Plotting the Realist Novel
First, the panelists spoke to their methods for coming up with plot, which included: thinking in terms of cause and effect in relation to a specific character; seeing what characters do to further complicate their own lives; beginning with a small instigating incident that sets things in motion and gets you to the second act; having a sense of what feeling you want the reader to have and writing your main scenes around that, then dealing with what grows between them; or to pose a question and spend the novel answering it. Second, they discussed handling problems unique to different novels and shared suggestions to: read The Art of Time in Fiction by Joan Silver; consider what individual parts need to be dramatized in the novel and then invent reasons for those parts to interplay and grow; and to be upfront about the issue in your novel immediately and then go from there–don’t make a big secret out of it. Third, the panelists explained what they have learned from their failures: don’t over-tend certain parts of the novel by constantly polishing or re-working them because it calcifies your ability to see other things and move forward or in new directions; make a wrong turn if you must, but plow ahead anyway and don’t be perfect; when your opening premise has gone thin around page 70-100, you need to keep writing anyway; don’t start a book without a sufficient scope; remember that each scene should set up a question and answer a different one and if you get stuck, go back to your overarching question and scope as a motor to propel you forward. Finally, panelists discussed whether plot comes from character or character comes from plot and offered the following insights: plot comes out of the way a character sees the world; look for plot by considering which events allow you to explore the aspects of a particular character that you are most interested in looking at; and, plot creates investment at the beginning of a novel but from there the writer must write to flip that investment to the character.

What We Talk About When We Talk About Subtext
At first, panelists tried to define subtext by describing it as the thing we stumble upon when we trust that our subconscious is a better writer than our conscious mind. One panelist said that “Dialogue is the way in which we say ‘no’ to each other, so if you get to the ‘no’ then your subtext is working.” Subtext is what goes on in spite of the story and yet it often collides at the end of the story by bursting into something even bigger, where images and nouns that we have been building and repeating all along finally lend themselves to something larger and in your (character’s) face. So, how is subtext part of composing a draft? Panelists shared that we need to trust our words and images even if they’re flat at first because they come with a sort of kinesthetic feel and eventually we can move them toward a deeper (and perhaps subconsciously intended) meaning. “Trust your sloppiness,” said one panelist, and then later you can go back and look at those details that seem to hook and see what you can make of them. Another panelist offered: “Deeper meaning cannot be taught; it has to start with the writer actually caring about the characters” and then we can get our heart and our emotional significance and subtext from there; and still another said: “The subconscious is a two-year-old. It will pick up a piece of dirty tinfoil and say ‘Pretty!’ So you have to work with it and find what the right action is to reveal the layer of meaning you want for your particular novel or character.”
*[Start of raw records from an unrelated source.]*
-- ==== Sys2Proof/Machine/Pins.lean ====
section
/-! DEFINITION. What the output balls carry, by the state: driven, or as *Outputs before they are driven* gives (04 R94; 02 R49; 07 R161, R166,
R171; 13 R331; 14 R372; 18 R481). -/

namespace Sys2Proof.Machine
namespace Dev

/-- CONT_EN_p_A and CONT_EN_p_B: low while nothing drives them (04 R94). -/
def contactorPins (d : Dev) (p : PortId) : Bool × Bool := ((d.psafe p).enA && d.powered, (d.psafe p).enB && d.powered)

/-- SAFE_OUT_A and SAFE_OUT_B. -/
def safeOutPins (d : Dev) : Bool × Bool :=
  (d.powered && (d.nat Key.safeOut).testBit 0, d.powered && (d.nat Key.safeOut).testBit 1)

/-- CP_OUT_p: low from power-up until its port drives it (04 R94; 07 R161). -/
def pilotPin (d : Dev) (p : PortId) : PilotOut := if d.powered then (d.port p).cp else .low

/-- Length of a lock drive in I7 ticks: 300 ms for a motor, 50 ms for a solenoid (07 R166). -/
def driveTicks (d : Dev) (p : PortId) : Nat := if d.nat (Key.lockType p) = 1 then 300 else 50

/-- LOCK_P_p and LOCK_N_p: the first drives towards locked, the second with reversed polarity; both low when the drive is off (04 R94; 07
R166). -/
def lockPins (d : Dev) (p : PortId) : Bool × Bool :=
  match (d.port p).drive with
  | some (on, t) =>
    let runs := d.powered && decide (d.nat (Key.lockType p) ≠ 0 ∧ d.tick7 < t + d.driveTicks p)
    (runs && on, runs && !on)
  | none => (false, false)

/-- CAN_STB_k: high, the transceiver in standby, unless the controller runs (04 R94; 07 R171). -/
def canStandby (d : Dev) (k : Fin 6) : Bool := !d.powered || decide (d.hosts.can[k] = .off)

/-- CAN_TX_k is recessive for sure: no controller that may send (04 R94; 06 R141). -/
def canRecessive (d : Dev) (k : Fin 6) : Bool :=
  d.canStandby k || decide (d.hosts.can[k] = .integrating ∨ d.hosts.can[k] = .busOff) || d.clocks.ref25Lost

/-- CNP_TX_EN at a time in µs UTC: high from 50 µs before the first symbol of 1.000 ms of a transmission to 50 µs after its last (14 R372). -/
def transmitPin (d : Dev) (us : Nat) : Bool :=
  d.powered && d.canopyTalks && match d.canopy.air with
  | some (start, n) => decide (start ≤ us + 50 ∧ us ≤ start + 1000 * n + 50)
  | none => false

/-- PFW_N is low: from power-up until step 11 of the boot sequence, and again on PFW (04 R94; 03 R69, R78). -/
def pfwPinLow (d : Dev) : Bool := !d.powered || d.power.pfwN

/-- BS_CLK_k runs from step 5 of the boot sequence, and RMII_REFCLK from step 1 (04 R94). -/
def bitstreamClock (d : Dev) : Bool := d.powered && decide (5 ≤ d.power.bootStep) && !d.clocks.ref16Lost
def rmiiClock (d : Dev) : Bool := d.powered && decide (1 ≤ d.power.bootStep) && !d.clocks.ref25Lost

/-- Are the display rails up (18 R481, R482)? -/
def displayRailsUp (d : Dev) : Bool := d.powered && !d.display.stopped && (d.display.frame.isSome || d.display.railsTill.isSome)

/-- VCOMP in 0.25 V and VSEGP in 0.1 V, VCOMN and VSEGN being their negatives; all at PGND_HV while the rails are down (04 R94; 18 R481). -/
def displayRails (d : Dev) : Int × Int :=
  match d.display.record with
  | some s => if d.displayRailsUp then (s.vcomLevel, s.vsegLevel) else (0, 0)
  | none => (0, 0)

/-- COMk_r in a half of the step in progress, in 0.25 V (18 R483, R490). -/
def commonPin (d : Dev) (i : Nat) (first : Bool) : Int :=
  match d.display.frame, d.display.record with
  | some f, some s =>
    if d.displayRailsUp && f.begun then s.com ((commonsOf f s).contains i) (d.display.ledger.toList.getD i (false, false)).1 first else 0
  | _, _ => 0

/-- SEGk_c of the layer of the step in progress, in a slot of a half, in 0.1 V (18 R483, R484). -/
def segmentPin (d : Dev) (layer c slot : Nat) (first : Bool) : Int :=
  match d.display.frame, d.display.record with
  | some f, some s =>
    if d.displayRailsUp && f.begun && decide (s.layer = layer) then
      let p := (d.display.ledger.toList.getD (64 * s.layer + s.row) (false, false)).1
      s.seg (d.recordOf s.layer).gamma p first c slot
    else 0
  | _, _ => 0

/-- The output that SeqOutGpio names for a port: driven while a session of Annex A or B runs there (07 R171; log entry 73). -/
def sequencePin (d : Dev) (p : PortId) : Option (Nat × Bool) :=
  if d.annexPort p ∧ d.nat (Key.seqOutGpio p) ≠ 0xFF then
    some (d.nat (Key.seqOutGpio p), d.powered && decide ((d.port p).proto = some .annexA ∨ (d.port p).proto = some .annexB))
  else none

end Dev
end Sys2Proof.Machine
end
How do we do all this? Try writing about characters that thwart your own (the writer’s) intentions and plans for them. Be open to letting your intentions and meanings change from draft to draft. Subtext can therefore be a happy accident that happens when you trust your characters and let go of your authoritarian grip on the plot. If you are a voice-, title-, or image-driven writer (that’s me!), you still need to find the point at which you let your characters take control and respect their privacy and opacity; be patient and know that they will reveal themselves eventually, in tune with the plot and narrative arc. Finally, try looking at your own patterns of imagery and ask yourself where they overlap and how that informs plot. Draw a Venn diagram of this and you’ll likely be amazed at what your images are telling you.